使用 R tidyr pivot_wide 从多个列名和值中获取宽格式数据
Using R tidyr pivot_wide to get wide-form data from multiple column names and values
如何使用 tidyr pivot_wide 将此数据框从长格式转换为宽格式?我尝试应用文档页面上的示例,但我一定遗漏了一些东西。
数据框
id <- c(1,1,2,2,3,3)
filename <- c('file1a.txt', 'file1b.txt',
'file2a.txt', 'file2b.txt',
'file3a.txt', 'file3b.txt')
val <- c(832, 834, 221, 878, 2, 19)
df1 <- data.frame(id, filename, val)
view(df1)
id
filename
val
1
file1a.txt
832
1
file1b.txt
834
2
file2a.txt
221
2
file2b.txt
878
3
file3a.txt
2
3
file3b.txt
19
期望输出
id
filename1
filename2
val1
val2
1
file1a.txt
file1b.txt
832
834
2
file2a.txt
file2b.txt
221
878
3
file3a.txt
file3b.txt
2
19
尝试失败
df_wide <- pivot_wider(data = df1,
id_cols = id,
values_from = c("filename", "val"))
view(df_wide)
id
filename_
val_
1
1:2
c(832,834)
2
3:4
c(221,878)
3
5:6
c(2,19)
df_wide <- pivot_wider(data = df1,
id_cols = id,
names_from = c("filename", "val"),
values_from = c("filename", "val"))
view(df_wide)
id
filename_file1a.txt_832
filename_file1b.txt_834
filename_file2a.txt_221
...etc
1
file1a.txt
file1b.txt
NA
...etc
2
NA
NA
file2a.txt
...etc
3
NA
NA
NA
...etc
我们需要一个行序列
library(dplyr)
library(tidyr)
library(data.table)
df1 %>%
mutate(cn = rowid(id)) %>%
pivot_wider(names_from = cn, values_from = c(filename, val), names_sep="")
-输出
# A tibble: 3 x 5
# id filename1 filename2 val1 val2
# <dbl> <chr> <chr> <dbl> <dbl>
#1 1 file1a.txt file1b.txt 832 834
#2 2 file2a.txt file2b.txt 221 878
#3 3 file3a.txt file3b.txt 2 19
或按row_number
分组
df1 %>%
group_by(id)
mutate(cn = row_number()) %>%
pivot_wider(names_from = cn, values_from = c(filename, val), names_sep="")
如果我们不需要使用%>%
,指定data
作为mutate
d原始数据集,根据[=的顺序添加列'cn' 29=]
pivot_wider(mutate(df1, cn = rowid(id)),
names_from = cn, values_from = c(filename, val), names_sep="")
data.table
选项 dcast
> dcast(setDT(df1), id ~ rowid(id), value.var = c("filename", "val"))

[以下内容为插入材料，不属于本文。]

/-- Masking the word number away from the descriptor of a 32-bit access to a word of ISR. -/
theorem descriptor_word_mask_isrR (j : BitVec 3) :
    lapicRead32 (Machine.lapicOffset (.isr j)) &&& 0xFFFF8FFF#32 = 0x00010080#32 := by
  revert j; decide

/-- The same for the write. -/
theorem descriptor_word_mask_isrW (j : BitVec 3) :
    lapicWrite32 (Machine.lapicOffset (.isr j)) &&& 0xFFFF8FFF#32 = 0x00010081#32 := by
  revert j; decide

/-- Masking the word number away from the descriptor of a 32-bit access to a word of TMR. -/
theorem descriptor_word_mask_tmrR (j : BitVec 3) :
    lapicRead32 (Machine.lapicOffset (.tmr j)) &&& 0xFFFF8FFF#32 = 0x00018080#32 := by
  revert j; decide

/-- The same for the write. -/
theorem descriptor_word_mask_tmrW (j : BitVec 3) :
    lapicWrite32 (Machine.lapicOffset (.tmr j)) &&& 0xFFFF8FFF#32 = 0x00018081#32 := by
  revert j; decide

/-- Masking the word number away from the descriptor of a 32-bit access to a word of IRR. -/
theorem descriptor_word_mask_irrR (j : BitVec 3) :
    lapicRead32 (Machine.lapicOffset (.irr j)) &&& 0xFFFF8FFF#32 = 0x00020080#32 := by
  revert j; decide

/-- The same for the write. -/
theorem descriptor_word_mask_irrW (j : BitVec 3) :
    lapicWrite32 (Machine.lapicOffset (.irr j)) &&& 0xFFFF8FFF#32 = 0x00020081#32 := by
  revert j; decide

theorem r32LapicId : Statement (.r32LapicId) := by
  show lapicRead32 (Machine.lapicOffset .id) &&& 0xFFFFFFFF#32 = 0x00002080#32; decide
theorem w32LapicId (data : Word) : Statement (.w32LapicId data) := by
  show lapicWrite32 (Machine.lapicOffset .id) &&& 0xFFFFFFFF#32 = 0x00002081#32; decide
theorem r32LapicVersion : Statement (.r32LapicVersion) := by
  show lapicRead32 (Machine.lapicOffset .version) &&& 0xFFFFFFFF#32 = 0x00003080#32; decide
theorem w32LapicVersion (data : Word) : Statement (.w32LapicVersion data) := by
  show lapicWrite32 (Machine.lapicOffset .version) &&& 0xFFFFFFFF#32 = 0x00003081#32; decide
theorem r32LapicTpr : Statement (.r32LapicTpr) := by
  show lapicRead32 (Machine.lapicOffset .tpr) &&& 0xFFFFFFFF#32 = 0x00008080#32; decide
theorem w32LapicTpr (data : Word) : Statement (.w32LapicTpr data) := by
  show lapicWrite32 (Machine.lapicOffset .tpr) &&& 0xFFFFFFFF#32 = 0x00008081#32; decide
theorem r32LapicEoi : Statement (.r32LapicEoi) := by
  show lapicRead32 (Machine.lapicOffset .eoi) &&& 0xFFFFFFFF#32 = 0x0000B080#32; decide
theorem w32LapicEoi (data : Word) : Statement (.w32LapicEoi data) := by
  show lapicWrite32 (Machine.lapicOffset .eoi) &&& 0xFFFFFFFF#32 = 0x0000B081#32; decide
theorem r32LapicLdr : Statement (.r32LapicLdr) := by
  show lapicRead32 (Machine.lapicOffset .ldr) &&& 0xFFFFFFFF#32 = 0x0000D080#32; decide
theorem w32LapicLdr (data : Word) : Statement (.w32LapicLdr data) := by
  show lapicWrite32 (Machine.lapicOffset .ldr) &&& 0xFFFFFFFF#32 = 0x0000D081#32; decide
theorem r32LapicDfr : Statement (.r32LapicDfr) := by
  show lapicRead32 (Machine.lapicOffset .dfr) &&& 0xFFFFFFFF#32 = 0x0000E080#32; decide
theorem w32LapicDfr (data : Word) : Statement (.w32LapicDfr data) := by
  show lapicWrite32 (Machine.lapicOffset .dfr) &&& 0xFFFFFFFF#32 = 0x0000E081#32; decide
theorem r32LapicSvr : Statement (.r32LapicSvr) := by
  show lapicRead32 (Machine.lapicOffset .svr) &&& 0xFFFFFFFF#32 = 0x0000F080#32; decide
theorem w32LapicSvr (data : Word) : Statement (.w32LapicSvr data) := by
  show lapicWrite32 (Machine.lapicOffset .svr) &&& 0xFFFFFFFF#32 = 0x0000F081#32; decide
theorem r32LapicIsr (j : BitVec 3) : Statement (.r32LapicIsr j) := descriptor_word_mask_isrR j
theorem w32LapicIsr (j : BitVec 3) (data : Word) : Statement (.w32LapicIsr j data) := descriptor_word_mask_isrW j
theorem r32LapicTmr (j : BitVec 3) : Statement (.r32LapicTmr j) := descriptor_word_mask_tmrR j
theorem w32LapicTmr (j : BitVec 3) (data : Word) : Statement (.w32LapicTmr j data) := descriptor_word_mask_tmrW j
theorem r32LapicIrr (j : BitVec 3) : Statement (.r32LapicIrr j) := descriptor_word_mask_irrR j
theorem w32LapicIrr (j : BitVec 3) (data : Word) : Statement (.w32LapicIrr j data) := descriptor_word_mask_irrW j
theorem r32LapicError : Statement (.r32LapicError) := by
  show lapicRead32 (Machine.lapicOffset .error) &&& 0xFFFFFFFF#32 = 0x00028080#32; decide
theorem w32LapicError (data : Word) : Statement (.w32LapicError data) := by
  show lapicWrite32 (Machine.lapicOffset .error) &&& 0xFFFFFFFF#32 = 0x00028081#32; decide
theorem r32LapicIcrLow : Statement (.r32LapicIcrLow) := by
  show lapicRead32 (Machine.lapicOffset .icrLow) &&& 0xFFFFFFFF#32 = 0x00030080#32; decide
theorem w32LapicIcrLow (data : Word) : Statement (.w32LapicIcrLow data) := by
  show lapicWrite32 (Machine.lapicOffset .icrLow) &&& 0xFFFFFFFF#32 = 0x00030081#32; decide
theorem r32LapicIcrHigh : Statement (.r32LapicIcrHigh) := by
  show lapicRead32 (Machine.lapicOffset .icrHigh) &&& 0xFFFFFFFF#32 = 0x00031080#32; decide
theorem w32LapicIcrHigh (data : Word) : Statement (.w32LapicIcrHigh data) := by
  show lapicWrite32 (Machine.lapicOffset .icrHigh) &&& 0xFFFFFFFF#32 = 0x00031081#32; decide
theorem r32LapicLvtTimer : Statement (.r32LapicLvtTimer) := by
  show lapicRead32 (Machine.lapicOffset .lvtTimer) &&& 0xFFFFFFFF#32 = 0x00032080#32; decide
theorem w32LapicLvtTimer (data : Word) : Statement (.w32LapicLvtTimer data) := by
  show lapicWrite32 (Machine.lapicOffset .lvtTimer) &&& 0xFFFFFFFF#32 = 0x00032081#32; decide
theorem r32LapicLvtPerf : Statement (.r32LapicLvtPerf) := by
  show lapicRead32 (Machine.lapicOffset .lvtPerf) &&& 0xFFFFFFFF#32 = 0x00034080#32; decide
theorem w32LapicLvtPerf (data : Word) : Statement (.w32LapicLvtPerf data) := by
  show lapicWrite32 (Machine.lapicOffset .lvtPerf) &&& 0xFFFFFFFF#32 = 0x00034081#32; decide
theorem r32LapicLvtInt0 : Statement (.r32LapicLvtInt0) := by
  show lapicRead32 (Machine.lapicOffset .lvtInt0) &&& 0xFFFFFFFF#32 = 0x00035080#32; decide
theorem w32LapicLvtInt0 (data : Word) : Statement (.w32LapicLvtInt0 data) := by
  show lapicWrite32 (Machine.lapicOffset .lvtInt0) &&& 0xFFFFFFFF#32 = 0x00035081#32; decide
theorem r32LapicLvtInt1 : Statement (.r32LapicLvtInt1) := by
  show lapicRead32 (Machine.lapicOffset .lvtInt1) &&& 0xFFFFFFFF#32 = 0x00036080#32; decide
theorem w32LapicLvtInt1 (data : Word) : Statement (.w32LapicLvtInt1 data) := by
  show lapicWrite32 (Machine.lapicOffset .lvtInt1) &&& 0xFFFFFFFF#32 = 0x00036081#32; decide
theorem r32LapicLvtError : Statement (.r32LapicLvtError) := by
  show lapicRead32 (Machine.lapicOffset .lvtError) &&& 0xFFFFFFFF#32 = 0x00037080#32; decide
theorem w32LapicLvtError (data : Word) : Statement (.w32LapicLvtError data) := by
  show lapicWrite32 (Machine.lapicOffset .lvtError) &&& 0xFFFFFFFF#32 = 0x00037081#32; decide
theorem r32LapicTimerInitial : Statement (.r32LapicTimerInitial) := by
  show lapicRead32 (Machine.lapicOffset .timerInitial) &&& 0xFFFFFFFF#32 = 0x00038080#32; decide
theorem w32LapicTimerInitial (data : Word) (now : Nat) : Statement (.w32LapicTimerInitial data now) := by
  show lapicWrite32 (Machine.lapicOffset .timerInitial) &&& 0xFFFFFFFF#32 = 0x00038081#32; decide
theorem r32LapicTimerCurrent : Statement (.r32LapicTimerCurrent) := by
  show lapicRead32 (Machine.lapicOffset .timerCurrent) &&& 0xFFFFFFFF#32 = 0x00039080#32; decide
theorem w32LapicTimerCurrent (data : Word) : Statement (.w32LapicTimerCurrent data) := by
  show lapicWrite32 (Machine.lapicOffset .timerCurrent) &&& 0xFFFFFFFF#32 = 0x00039081#32; decide
theorem r32LapicTimerDivide : Statement (.r32LapicTimerDivide) := by
  show lapicRead32 (Machine.lapicOffset .timerDivide) &&& 0xFFFFFFFF#32 = 0x0003E080#32; decide
theorem w32LapicTimerDivide (data : Word) : Statement (.w32LapicTimerDivide data) := by
  show lapicWrite32 (Machine.lapicOffset .timerDivide) &&& 0xFFFFFFFF#32 = 0x0003E081#32; decide
theorem r32LapicUnlisted (off : Offset) : Statement (.r32LapicUnlisted off) := descriptor_and_offsetMask _ _ _ _
theorem w32LapicUnlisted (off : Offset) (data : Word) : Statement (.w32LapicUnlisted off data) := descriptor_and_offsetMask _ _ _ _
theorem r8Lapic (off : Offset) : Statement (.r8Lapic off) := descriptor_and_offsetMask _ _ _ _
theorem w8Lapic (off : Offset) (data : BitVec 8) : Statement (.w8Lapic off data) := descriptor_and_offsetMask _ _ _ _
theorem r16Lapic (off : Offset) : Statement (.r16Lapic off) := descriptor_and_offsetMask _ _ _ _
theorem w16Lapic (off : Offset) (data : BitVec 16) : Statement (.w16Lapic off data) := descriptor_and_offsetMask _ _ _ _
theorem r64Lapic (off : Offset) : Statement (.r64Lapic off) := descriptor_and_offsetMask _ _ _ _
theorem w64Lapic (off : Offset) (data : BitVec 64) : Statement (.w64Lapic off data) := descriptor_and_offsetMask _ _ _ _
theorem r32Ioregsel : Statement (.r32Ioregsel) := by
  show descriptor 0#4 1#2 2#2 Machine.ioregselOffset &&& 0xFFFFFFFF#32 = 0x00000090#32; decide
theorem w32Ioregsel (data : Word) : Statement (.w32Ioregsel data) := by
  show descriptor 1#4 1#2 2#2 Machine.ioregselOffset &&& 0xFFFFFFFF#32 = 0x00000091#32; decide
theorem r32Iowin : Statement (.r32Iowin) := by
  show descriptor 0#4 1#2 2#2 Machine.iowinOffset &&& 0xFFFFFFFF#32 = 0x00001090#32; decide
theorem w32Iowin (data : Word) : Statement (.w32Iowin data) := by
  show descriptor 1#4 1#2 2#2 Machine.iowinOffset &&& 0xFFFFFFFF#32 = 0x00001091#32; decide
theorem r32IowinId : Statement (.r32IowinId) := by
  show descriptor 0#4 1#2 2#2 Machine.iowinOffset &&& 0xFFFFFFFF#32 = 0x00001090#32; decide
theorem w32IowinId (data : Word) : Statement (.w32IowinId data) := by
  show descriptor 1#4 1#2 2#2 Machine.iowinOffset &&& 0xFFFFFFFF#32 = 0x00001091#32; decide
theorem r32IowinVersion : Statement (.r32IowinVersion) := by
  show descriptor 0#4 1#2 2#2 Machine.iowinOffset &&& 0xFFFFFFFF#32 = 0x00001090#32; decide
theorem r32IowinArbitration : Statement (.r32IowinArbitration) := by
  show descriptor 0#4 1#2 2#2 Machine.iowinOffset &&& 0xFFFFFFFF#32 = 0x00001090#32; decide
theorem w32IowinReadOnly (data : Word) : Statement (.w32IowinReadOnly data) := by
  show descriptor 1#4 1#2 2#2 Machine.iowinOffset &&& 0xFFFFFFFF#32 = 0x00001091#32; decide
theorem r32IowinRedirection : Statement (.r32IowinRedirection) := by
  show descriptor 0#4 1#2 2#2 Machine.iowinOffset &&& 0xFFFFFFFF#32 = 0x00001090#32; decide
theorem w32IowinConfig (data : Word) : Statement (.w32IowinConfig data) := by
  show descriptor 1#4 1#2 2#2 Machine.iowinOffset &&& 0xFFFFFFFF#32 = 0x00001091#32; decide
theorem w32IowinDestination (data : Word) : Statement (.w32IowinDestination data) := by
  show descriptor 1#4 1#2 2#2 Machine.iowinOffset &&& 0xFFFFFFFF#32 = 0x00001091#32; decide
theorem iowinUnknown (write : Option Word) : Statement (.iowinUnknown write) := by
  cases write with
  | none => show descriptor 0#4 1#2 2#2 Machine.iowinOffset &&& 0xFFFFFFFE#32 = 0x00001090#32; decide
  | some d => show descriptor 1#4 1#2 2#2 Machine.iowinOffset &&& 0xFFFFFFFE#32 = 0x00001090#32; decide
theorem r32IoapicUnlisted (off : Offset) : Statement (.r32IoapicUnlisted off) := descriptor_and_offsetMask _ _ _ _
theorem w32IoapicUnlisted (off : Offset) (data : Word) : Statement (.w32IoapicUnlisted off data) := descriptor_and_offsetMask _ _ _ _
theorem r8Ioapic (off : Offset) : Statement (.r8Ioapic off) := descriptor_and_offsetMask _ _ _ _
theorem w8Ioapic (off : Offset) (data : BitVec 8) : Statement (.w8Ioapic off data) := descriptor_and_offsetMask _ _ _ _
theorem r16Ioapic (off : Offset) : Statement (.r16Ioapic off) := descriptor_and_offsetMask _ _ _ _
theorem w16Ioapic (off : Offset) (data : BitVec 16) : Statement (.w16Ioapic off data) := descriptor_and_offsetMask _ _ _ _
theorem r64Ioapic (off : Offset) : Statement (.r64Ioapic off) := descriptor_and_offsetMask _ _ _ _
theorem w64Ioapic (off : Offset) (data : BitVec 64) : Statement (.w64Ioapic off data) := descriptor_and_offsetMask _ _ _ _
theorem raiseLine (line : Offset) : Statement (.raiseLine line) := descriptor_and_offsetMask _ _ _ _
theorem lowerLine (line : Offset) : Statement (.lowerLine line) := descriptor_and_offsetMask _ _ _ _
theorem ack : Statement (.ack) := by
  show descriptor 4#4 0#2 0#2 0#20 &&& 0xFFFFFFFF#32 = 0x00000004#32; decide
theorem tick (now : Nat) : Statement (.tick now) := by
  show descriptor 5#4 0#2 0#2 0#20 &&& 0xFFFFFFFF#32 = 0x00000005#32; decide
theorem reset (now : Nat) : Statement (.reset now) := by
  show descriptor 6#4 0#2 0#2 0#20 &&& 0xFFFFFFFF#32 = 0x00000006#32; decide
theorem restore (record : Machine.Record) : Statement (.restore record) := by
  show descriptor 7#4 0#2 0#2 0#20 &&& 0xFFFFFFFF#32 = 0x00000007#32; decide
theorem snapshot : Statement (.snapshot) := by
  show descriptor 8#4 0#2 0#2 0#20 &&& 0xFFFFFFFF#32 = 0x00000008#32; decide
theorem route (args : RouteArgs) : Statement (.route args) := by
  show descriptor 9#4 0#2 0#2 0#20 &&& 0xFFFFFFFF#32 = 0x00000009#32; decide
theorem remoteEoi (vector : Vec) : Statement (.remoteEoi vector) := by
  show descriptor 10#4 0#2 0#2 0#20 &&& 0xFFFFFFFF#32 = 0x0000000A#32; decide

id filename_1 filename_2 val_1 val_2
1: 1 file1a.txt file1b.txt 832 834
2: 2 file2a.txt file2b.txt 221 878
3: 3 file3a.txt file3b.txt 2 19
如何使用 tidyr pivot_wide 将此数据框从长格式转换为宽格式?我尝试应用文档页面上的示例,但我一定遗漏了一些东西。
数据框
id <- c(1,1,2,2,3,3)
filename <- c('file1a.txt', 'file1b.txt',
'file2a.txt', 'file2b.txt',
'file3a.txt', 'file3b.txt')
val <- c(832, 834, 221, 878, 2, 19)
df1 <- data.frame(id, filename, val)
view(df1)
id | filename | val |
---|---|---|
1 | file1a.txt | 832 |
1 | file1b.txt | 834 |
2 | file2a.txt | 221 |
2 | file2b.txt | 878 |
3 | file3a.txt | 2 |
3 | file3b.txt | 19 |
期望输出
id | filename1 | filename2 | val1 | val2 |
---|---|---|---|---|
1 | file1a.txt | file1b.txt | 832 | 834 |
2 | file2a.txt | file2b.txt | 221 | 878 |
3 | file3a.txt | file3b.txt | 2 | 19 |
尝试失败
df_wide <- pivot_wider(data = df1,
id_cols = id,
values_from = c("filename", "val"))
view(df_wide)
id | filename_ | val_ |
---|---|---|
1 | 1:2 | c(832,834) |
2 | 3:4 | c(221,878) |
3 | 5:6 | c(2,19) |
df_wide <- pivot_wider(data = df1,
id_cols = id,
names_from = c("filename", "val"),
values_from = c("filename", "val"))
view(df_wide)
id | filename_file1a.txt_832 | filename_file1b.txt_834 | filename_file2a.txt_221 | ...etc |
---|---|---|---|---|
1 | file1a.txt | file1b.txt | NA | ...etc |
2 | NA | NA | file2a.txt | ...etc |
3 | NA | NA | NA | ...etc |
我们需要一个行序列
library(dplyr)
library(tidyr)
library(data.table)
df1 %>%
mutate(cn = rowid(id)) %>%
pivot_wider(names_from = cn, values_from = c(filename, val), names_sep="")
-输出
# A tibble: 3 x 5
# id filename1 filename2 val1 val2
# <dbl> <chr> <chr> <dbl> <dbl>
#1 1 file1a.txt file1b.txt 832 834
#2 2 file2a.txt file2b.txt 221 878
#3 3 file3a.txt file3b.txt 2 19
或按row_number
df1 %>%
group_by(id)
mutate(cn = row_number()) %>%
pivot_wider(names_from = cn, values_from = c(filename, val), names_sep="")
如果我们不需要使用%>%
,指定data
作为mutate
d原始数据集,根据[=的顺序添加列'cn' 29=]
pivot_wider(mutate(df1, cn = rowid(id)),
names_from = cn, values_from = c(filename, val), names_sep="")
data.table
选项 dcast
> dcast(setDT(df1), id ~ rowid(id), value.var = c("filename", "val"))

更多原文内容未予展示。